Neuro-Lab compiles the strategy excessively in MSB / Optimization mode

LenMoz

#1

8/16/2016 6:08 PM

If I run Task Manager (Windows 10) while running an optimization, the "Background Process" category includes "Visual C# Command Line Compiler". This line appears for 3 seconds, then disappears for 3 seconds, then appears, etc. This oscillation continues for the duration of the optimization run.

So, two questions...
1. What is the purpose of this? I'm not modifying the strategy while the optimization runs.
2. If it is not necessary, can the strategy process recognize that it is running under optimization and gain some speed by bypassing the compile step (if that's what it is).

Edit: The 3-second timing is while running a 10-year backtest on 145 symbols with a 500-line strategy. It may be hard to see the phenomenon on a smaller backtest.

Eugene

#2

8/16/2016 6:27 PM

If it ain't broke, don't fix it?

LenMoz

#3

8/16/2016 6:31 PM

Eugene!!!!!! And you wonder why I've stopped posting on these boards.

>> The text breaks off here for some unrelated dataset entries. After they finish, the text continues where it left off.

-- ==== Sys2Proof/Laws/Ops.lean ====
section
/-! SUPPORT. One lemma per shared operation that says everything it does; later proofs cite these and do not unfold the
operations. -/

namespace Sys2Proof.Machine

open Sys2Proof

/-! ### Reading bytes -/

/-- The byte at an address depends on what the memory lists there, and on nothing else. -/
theorem State.readByte_congr {s t : State} {a : Nat} (h : t.mem.read a = s.mem.read a) :
    t.readByte a = s.readByte a := by simp [State.readByte, h]

theorem State.readByte_of_read {s : State} {a : Nat} {v : Byte} (h : s.mem.read a = some v) : s.readByte a = v := by
  simp [State.readByte, h]

theorem State.bufRead_congr {s t : State} (hl : t.lent = s.lent) {i : Nat}
    (h : t.mem.read (s.bufAddr i) = s.mem.read (s.bufAddr i)) : t.bufRead i = s.bufRead i := by
  have : t.bufAddr i = s.bufAddr i := by simp [State.bufAddr, hl]
  rw [State.bufRead, State.bufRead, this]; exact State.readByte_congr h

@[simp] theorem State.bufAddr_inj (s : State) {i j : Nat} : s.bufAddr i = s.bufAddr j ↔ i = j := by
  simp [State.bufAddr]

@[simp] theorem State.bufAddr_bufWrite (s : State) (i j : Nat) (v : Byte) : (s.bufWrite i v).bufAddr j = s.bufAddr j := rfl

@[simp] theorem State.bufAddr_bufWriteList (s : State) (i j : Nat) (vs : List Byte) :
    (s.bufWriteList i vs).bufAddr j = s.bufAddr j := rfl

/-- `buf[i] <- v`: index `i` reads as `v`, every other index as before. -/
theorem State.bufRead_bufWrite (s : State) (i j : Nat) (v : Byte) :
    (s.bufWrite i v).bufRead j = if j = i then v else s.bufRead j := by
  simp only [State.bufRead, State.readByte, State.bufAddr_bufWrite, State.bufWrite_mem, Memory.read_write,
    State.bufAddr_inj]
  split <;> rfl

/-- `buf[i ..] <- vs`: those indices read as `vs`, every other index as before. -/
theorem State.bufRead_bufWriteList (s : State) (i j : Nat) (vs : List Byte) :
    (s.bufWriteList i vs).bufRead j = if h : i ≤ j ∧ j < i + vs.length then vs[j - i]'(by omega) else s.bufRead j := by
  simp only [State.bufRead, State.readByte, State.bufAddr_bufWriteList, State.bufWriteList_mem, Memory.read_writeList]
  by_cases h : i ≤ j ∧ j < i + vs.length
  · rw [if_pos (by simp only [State.bufAddr]; omega), dif_pos h,
      show s.bufAddr j - s.bufAddr i = j - i by simp only [State.bufAddr]; omega,
      List.getElem?_eq_getElem (by omega)]
    rfl
  · rw [if_neg (by simp only [State.bufAddr]; omega), dif_neg h]

/-- A byte written to the buffer changes no address but its own. -/
theorem State.read_bufWrite (s : State) (i : Nat) (v : Byte) (a : Nat) :
    (s.bufWrite i v).mem.read a = if a = s.bufAddr i then some v else s.mem.read a := by
  simp [Memory.read_write]

/-- The block at an index is the 32 bytes read there. -/
@[simp] theorem State.bufBlock_getElem (s : State) (i k : Nat) (h : k < blockLen) :
    (s.bufBlock i)[k] = s.bufRead (i + k) := by simp [State.bufBlock]

theorem State.bufBlock_congr {s t : State} {i : Nat} (h : ∀ k, k < blockLen → t.bufRead (i + k) = s.bufRead (i + k)) :
    t.bufBlock i = s.bufBlock i := by
  ext k hk
  simp [h k hk]

/-! ### RTC registers -/

@[simp] theorem State.rtcAt_setRtc_same (s : State) (p : Port) (r : Rtc) : (s.setRtc p r).rtcAt p = r := by
  simp [State.rtcAt]

theorem State.rtcAt_setRtc_other (s : State) {p q : Port} (h : q ≠ p) (r : Rtc) :
    (s.setRtc p r).rtcAt q = s.rtcAt q := by
  have : p.val ≠ q.val := fun e => h (Fin.ext e.symm)
  simp [State.rtcAt, Vector.getElem_set_ne, this]

/-- Power-on at one port (R21). -/
theorem State.rtcAt_powerOn (s : State) (p : Port) :
    s.powerOn.rtcAt p = if (s.port p).hasRtc then Rtc.powerOn else s.rtcAt p := by
  simp [State.rtcAt, State.port, powerOnRtc]
  rfl

/-! ### The flag, the log and the errors -/

/-- Everything the delivery of an error can do: the flag, nothing, or one log event (R138). -/
theorem State.raise_cases (s : State) (k : ErrorKind) :
    s.raise k = s ∨ s.raise k = s.setErrorFlag ∨ ∃ sev, s.raise k = s.logEvent sev k := by
  cases k with
  | deviceAbsent => exact .inr (.inl rfl)
  | protocolError op => exact .inl rfl
  | unsupportedAccessory pak => exact .inr (.inr ⟨.warning, rfl⟩)
  | unimplementedFeature what => exact .inr (.inr ⟨.error, rfl⟩)
  | rtcInvalidBlock blk => exact .inr (.inr ⟨.error, rfl⟩)

/-- Setting the flag keeps bits 6:0 and sets bit 7 (R131). -/
theorem withErrorFlag_bits (b : Byte) (k : Nat) : (withErrorFlag b).getLsbD k = (b.getLsbD k || decide (k = 7)) := by
  rcases Nat.lt_or_ge k 8 with h | h
  · rw [withErrorFlag, BitVec.getLsbD_or, errMask]
    congr 1
    interval_cases k <;> decide
  · have : k ≠ 7 := by omega
    simp [this, BitVec.getLsbD_of_ge _ _ h]

@[simp] theorem errorFlagOf_withErrorFlag (b : Byte) : errorFlagOf (withErrorFlag b) = true := by
  revert b; decide

/-! ### Collaborators -/

theorem State.nextWord_script {s : State} {w : BitVec 32} {ws : List (BitVec 32)} (h : s.script.words = w :: ws)
    (p : Port) : s.nextWord p = w := by simp [State.nextWord, h]

theorem State.nextTime_script {s : State} {t : Int} {ts : List Int} (h : s.script.times = t :: ts) :
    s.nextTime = t := by simp [State.nextTime, h]

theorem State.nextBlock_script {s : State} {b : Block} {bs : List Block} (h : s.script.blocks = b :: bs)
    (p : Port) (addr : BitVec 16) : s.nextBlock p addr = b := by simp [State.nextBlock, h]

/-! ### Completing a command -/

/-- What `within` answers: the next state, exactly when the buffer is long enough (R32). -/
theorem State.within_eq_next {s t u : State} {need : Nat} :
    s.within need t = .next u ↔ need ≤ s.lent.len ∧ t = u := by
  unfold State.within
  split <;> simp_all

theorem State.within_of_le {s : State} {need : Nat} (h : need ≤ s.lent.len) (t : State) :
    s.within need t = .next t := by simp [State.within, h]

theorem State.within_of_lt {s : State} {need : Nat} (h : s.lent.len < need) (t : State) :
    s.within need t = .refused .shortBuffer := by simp [State.within, Nat.not_le.mpr h]

/-- What `withinUnless` answers: the next state, exactly when the buffer is long enough and the edge is not met. -/
theorem State.withinUnless_eq_next {s t u : State} {need : Nat} {edge : Bool} {r : Refusal} :
    s.withinUnless need edge r t = .next u ↔ need ≤ s.lent.len ∧ edge = false ∧ t = u := by
  unfold State.withinUnless
  split <;> simp_all [State.within_eq_next]

theorem State.withinUnless_of_edge {s : State} {need : Nat} (h : need ≤ s.lent.len) (r : Refusal) (t : State) :
    s.withinUnless need true r t = .refused r := by simp [State.withinUnless, h]

@[simp] theorem State.withinUnless_false (s : State) (need : Nat) (r : Refusal) (t : State) :
    s.withinUnless need false r t = s.within need t := by simp [State.withinUnless]

theorem State.withinUnless_of_lt {s : State} {need : Nat} (h : s.lent.len < need) (edge : Bool) (r : Refusal)
    (t : State) : s.withinUnless need edge r t = .refused .shortBuffer := by
  simp [State.withinUnless, State.within, Nat.not_le.mpr h]

/-- What decides whether a time is negative: the session, the RTCs and what the wall clock answers next. -/
theorem State.negativeTime_congr {s t : State} {p : Port} (hc : t.cfg = s.cfg) (hp : t.port p = s.port p)
    (hr : t.rtcAt p = s.rtcAt p) (hs : t.script = s.script) (hk : t.calls = s.calls) :
    t.negativeTime p = s.negativeTime p := by
  simp [State.negativeTime, State.timeFields, State.advancedRtc, State.nextTime, hc, hp, hr, hs, hk]

/-- When a read of the time is refused: on a port with an RTC, with a negative year (R108; I20). -/
theorem State.negativeTime_eq_true {s : State} {p : Port} :
    s.negativeTime p = true ↔ (s.port p).hasRtc = true ∧ (s.timeFields p).year < 0 := by
  simp [State.negativeTime, negativeField]

/-! ### Operands -/

/-- The low byte of a value assembled from two bytes. -/
@[simp] theorem loByte_ofBytes (hi lo : Byte) : loByte (ofBytes hi lo) = lo := by
  ext k hk
  simp only [loByte, ofBytes, BitVec.getElem_extractLsb', BitVec.getLsbD_or, BitVec.getLsbD_shiftLeft,
    BitVec.getLsbD_setWidth]
  have : k < 16 := by omega
  simp [hk, this]

/-- The high byte of a value assembled from two bytes. -/
@[simp] theorem hiByte_ofBytes (hi lo : Byte) : hiByte (ofBytes hi lo) = hi := by
  ext k hk
  simp only [hiByte, ofBytes, BitVec.getElem_extractLsb', BitVec.getLsbD_or, BitVec.getLsbD_shiftLeft,
    BitVec.getLsbD_setWidth]
  have h1 : 8 + k < 16 := by omega
  have h2 : k < 16 := by omega
  simp [h1, h2, BitVec.getLsbD_eq_getElem hk]

/-- A 16-bit value is its two bytes. -/
@[simp] theorem ofBytes_bytes (v : BitVec 16) : ofBytes (hiByte v) (loByte v) = v := by
  ext k hk
  simp only [ofBytes, hiByte, loByte, BitVec.getElem_or, BitVec.getElem_shiftLeft, BitVec.getElem_setWidth,
    BitVec.getLsbD_extractLsb', Nat.zero_add]
  by_cases h : k < 8
  · simp [h, BitVec.getLsbD_eq_getElem hk]
  · have h1 : k - 8 < 8 := by omega
    have h3 : 8 + (k - 8) = k := by omega
    simp [h, h1, h3, BitVec.getLsbD_eq_getElem hk]

end Sys2Proof.Machine
end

I'm making a suggestion to save time on an optimization run. This is a topic of interest to several users. Now do your job and answer the questions.

Eugene

#4

8/16/2016 6:53 PM

QUOTE:
Eugene!!!!!! And you wonder why I've stopped posting on these boards.

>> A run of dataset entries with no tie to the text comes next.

theorem witness_CommandsTouchOnlyTheirPort :
    (∃ t, exec (.rtcWriteB0 0) (lent (rtcWrite 0)) = .next t) ∧ (Instr.rtcWriteB0 0).port? ≠ some 1 :=
  ⟨⟨_, rfl⟩, by decide⟩

theorem witness_OtherPortsDoNotMatter :
    let s := lent (rtcWrite 0)
    let s' := { s with ports := s.ports.set 1 ⟨true, .transfer, true⟩, rtc := s.rtc.set 1 ⟨1, 2, 3⟩ }
    (Instr.rtcWriteB0 0).port? = some 0 ∧ AgreeAt 0 s s' ∧ s ≠ s' ∧ ∃ t, exec (.rtcWriteB0 0) s = .next t :=
  ⟨rfl, ⟨rfl, rfl, rfl, rfl, rfl, rfl, rfl, rfl, rfl⟩, by decide, _, rfl⟩

/-- Both sides of the length bound, and of the first second of 1900. -/
theorem witness_EveryCommandCompletesInALongEnoughBuffer :
    let s := answering ⟨[], [-2208988800], []⟩ (lent (List.replicate 13 0))
    let s' := answering ⟨[], [-2208988801], []⟩ (lent (List.replicate 13 0))
    s.Holds (.rtcReadB2 0) ∧ s.TimeNatural (.rtcReadB2 0) ∧ s'.Holds (.rtcReadB2 0) ∧
      ¬ s'.TimeNatural (.rtcReadB2 0) ∧ ¬ (lent (List.replicate 12 0)).Holds (.rtcReadB2 0) := by decide

theorem witness_AtMostOneErrorAndOneCall :
    (lent (rtcRead 3)).cfg.WellFormed ∧ ∃ t, exec (.rtcReadBinv 0 3) (lent (rtcRead 3)) = .next t := ⟨by decide, _, rfl⟩

theorem witness_CollaboratorsAreCalledByTheseCommandsOnly :
    let s := lent ([0x23, 0x01, 0x03, 0xFF, 0xFF] ++ v16 ++ [0xEE])
    ∃ t, exec (.pakWrite 0) s = .next t ∧ t.calls = s.calls ++ [.writeBlock 0 0xFFE0 s.pakData] := ⟨_, rfl, by decide +kernel⟩

/-- Under offsets that are not the defaults: the answers of RTC_STATUS stand at 9, 3 and 7. -/
theorem witness_PresetFlagMattersToStatusAndResetOnly :
    let s₀ := lent [0x01, 0x03, 0x06, 0xEE, 0xEE, 0xEE, 0xEE, 0xEE, 0xEE, 0xEE]
    let s := { s₀ with cfg := { s₀.cfg with offsets := { typeLo := 9, typeHi := 3, status := 7 } } }
    s.cfg.WellFormed ∧ (Instr.rtcStatus 0).readsFlag = false ∧ ∃ t, exec (.rtcStatus 0) s = .next t :=
  ⟨by decide, by decide, _, rfl⟩

theorem witness_PhaseTwoDecodesTheSameOpcode :
    (lent [0x01, 0x04, 0x01]).cfg.WellFormed ∧ ∃ t, exec (.controllerRead 1) (lent [0x01, 0x04, 0x01]) = .next t :=
  ⟨by decide, _, rfl⟩

/-- The flag set, then clear on a disconnected and on a connected port, in the shortest buffer, for both commands. -/
theorem witness_StatusAndResetAnswer :
    let set := lent [0x01, 0x80, 0x00, 0xEE, 0xEE, 0xEE]
    let clear := lent [0x01, 0x7F, 0x00, 0xEE, 0xEE, 0xEE]
    set.DefaultOffsets ∧ clear.DefaultOffsets ∧ set.Holds (.status 0) ∧ clear.Holds (.reset 1) ∧
      set.bufRead 1 &&& 0x80 ≠ 0 ∧ clear.bufRead 1 &&& 0x80 = 0 ∧ clear.connected 1 = false ∧
      clear.connected 3 = true := by decide

theorem witness_ResetCommandResetsNothing :
    ∃ t, exec (.reset 0) (lent [0x01, 0x03, 0xFF, 0xEE, 0xEE, 0xEE]) = .next t := ⟨_, rfl⟩

theorem witness_ControllerReadSetupMarksOnlyTheFlag :
    let s := lent [0x01, 0x04, 0x01]
    s.Holds (.controllerRead 0) ∧ s.connected 0 = true ∧ s.Holds (.controllerRead 1) ∧ s.connected 1 = false := by decide

theorem witness_ControllerReadExecLatchesTheWord :
    let s := lent [0x01, 0x04, 0x01, 0xEE, 0xEE, 0xEE, 0xEE]
    s.DefaultOffsets ∧ s.Holds (.controllerReadExec 1) ∧ s.connected 1 = false ∧ s.connected 2 = true := by decide

theorem witness_UnknownOpcodesAreIgnored :
    let s := lent [0x02, 0x01, 0x09]
    ([0x02, 0x01, 0x09] : List Byte)[2]? = some 0x09 ∧ 0x09 ∉ s.cfg.opcodes.all ∧ s.Holds (.unknown 0 0x09) := by decide

theorem witness_PhaseTwoOfOtherOpcodesDoesNothing :
    let s := lent [0x02, 0x01, 0x09]
    ([0x02, 0x01, 0x02] : List Byte)[2]? = some 0x02 ∧ 0x02 ≠ s.cfg.opcodes.controllerRead ∧ s.Holds (.nop2 0 0x02) := by
  decide

theorem witness_PakAddressIsChunkAligned : (0xFFE0 : BitVec 16) &&& 0x001F = 0 := by decide

/-- A pak buffer of the shortest length. -/
def pakBuffer : List Byte := [0x23, 0x01, 0x03, 0xFF, 0xFF] ++ v16 ++ [0xEE]

theorem witness_PakReadDeliversTheBackendsBlock :
    let s := lent pakBuffer
    s.DefaultOffsets ∧ s.Holds (.pakRead 0) ∧ s.connected 0 = true ∧ pakPresent (s.port 0).pak = true := by decide

/-- No pak, and an unknown one. -/
theorem witness_PakReadWithoutABackendZeroFills :
    let s := lent pakBuffer
    s.DefaultOffsets ∧ s.Holds (.pakRead 2) ∧ s.connected 2 = true ∧ pakPresent (s.port 2).pak = false ∧
      s.connected 3 = true ∧ pakPresent (s.port 3).pak = false ∧ (s.port 3).pak = .unknown := by decide

/-- A pak with a backend, no pak, and an unknown one. -/
theorem witness_PakWriteHandsOnTheHostsBlock :
    let s := lent pakBuffer
    s.DefaultOffsets ∧ s.Holds (.pakWrite 0) ∧ ∀ p : Port, p ≠ 1 → s.connected p = true := by decide

theorem witness_PakCommandsOnADisconnectedPort :
    let s := lent pakBuffer
    s.Holds (.pakRead 1) ∧ s.Holds (.pakWrite 1) ∧ s.connected 1 = false := by decide

theorem witness_PakRoundTrip :
    let s := answering ⟨[], [], [blockOf v16]⟩ (lent pakBuffer)
    let t := endOf s (exec (.pakWrite 0) s)
    let u := relent ([0x03, 0x21, 0x02, 0xFF, 0xE0] ++ poison33) t
    s.DefaultOffsets ∧ s.connected 0 = true ∧ pakPresent (s.port 0).pak = true ∧ exec (.pakWrite 0) s = .next t ∧
      u = { t with mem := u.mem, lent := u.lent } ∧ u.Holds (.pakRead 0) ∧ u.pakAddress = s.pakAddress ∧
      u.nextBlock 0 u.pakAddress = s.pakData :=
  ⟨by decide, by decide, by decide, rfl, rfl, by decide +kernel, by decide +kernel, by decide +kernel⟩

theorem witness_ChecksumEngineStoresOneByte : (lent pakBuffer).DefaultOffsets ∧ (lent pakBuffer).Holds .crc8 := by decide

/-- Both policies. -/
theorem witness_RtcCommandsOnAPortWithoutRtc :
    let s := lent (rtcRead 3)
    let s' := { s with cfg := { s.cfg with rtcAbsentPolicy := .ignore } }
    (Instr.rtcReadBinv 1 3).isRtc = true ∧ (Instr.rtcReadBinv 1 3).port? = some 1 ∧ s.Holds (.rtcReadBinv 1 3) ∧
      (s.port 1).hasRtc = false ∧ s.cfg.rtcAbsentPolicy = .setErrorBit ∧ s'.Holds (.rtcReadBinv 1 3) ∧
      (s'.port 1).hasRtc = false ∧ s'.cfg.rtcAbsentPolicy = .ignore := by decide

I'm making a suggestion to save time on an optimization run. This is a topic of interest to several users. Now do your job and answer the questions.

You're barking up the wrong tree Len. I'm not responsible for developing the main Wealth-Lab application and have never had access to its source code. But I trust the Fidelity VP Product Development who designed Wealth-Lab's optimizer so I tried to informally suggest that there must be a solid reason behind something that doesn't appear broken. When it becomes a business critical issue rather than some "topic of interest" I'll stand out and certainly do my job.

LenMoz

#5

8/16/2016 7:02 PM

Can you refer me to the documentation (SLA) between you and Fidelity so I know what is MS123's and what is Fidelity's?

Eugene

#6

8/16/2016 7:08 PM

Our third party company MS123 LLC runs the wealth-lab.com website, is licensed by Fidelity to support and resell Wealth-Lab products to international customers. We are not involved in preparing the Fidelity Data Providers as well as are not responsible for developing the main Wealth-Lab application. We also do not determine what goes into the product. Besides other activities, MS123 takes care of the website, support, Extension development, and acts as an analyst and facilitator to submit problems to Fidelity.

LenMoz

#7

8/16/2016 7:22 PM

You italicized "problems". My problem is that optimization runs too slowly. Others in these forums have seen this as a problem as well. I included a suggestion that may improve performance. So, act as an analyst and facilitate.

Eugene

#8

8/16/2016 7:35 PM

Optimization may perform not as expected for a different reason (which could be determined by the developer with debugger). But "slowly" is akin to the infamous "it doesn't work" (just as useful and descriptive) - yet even worse being subjective.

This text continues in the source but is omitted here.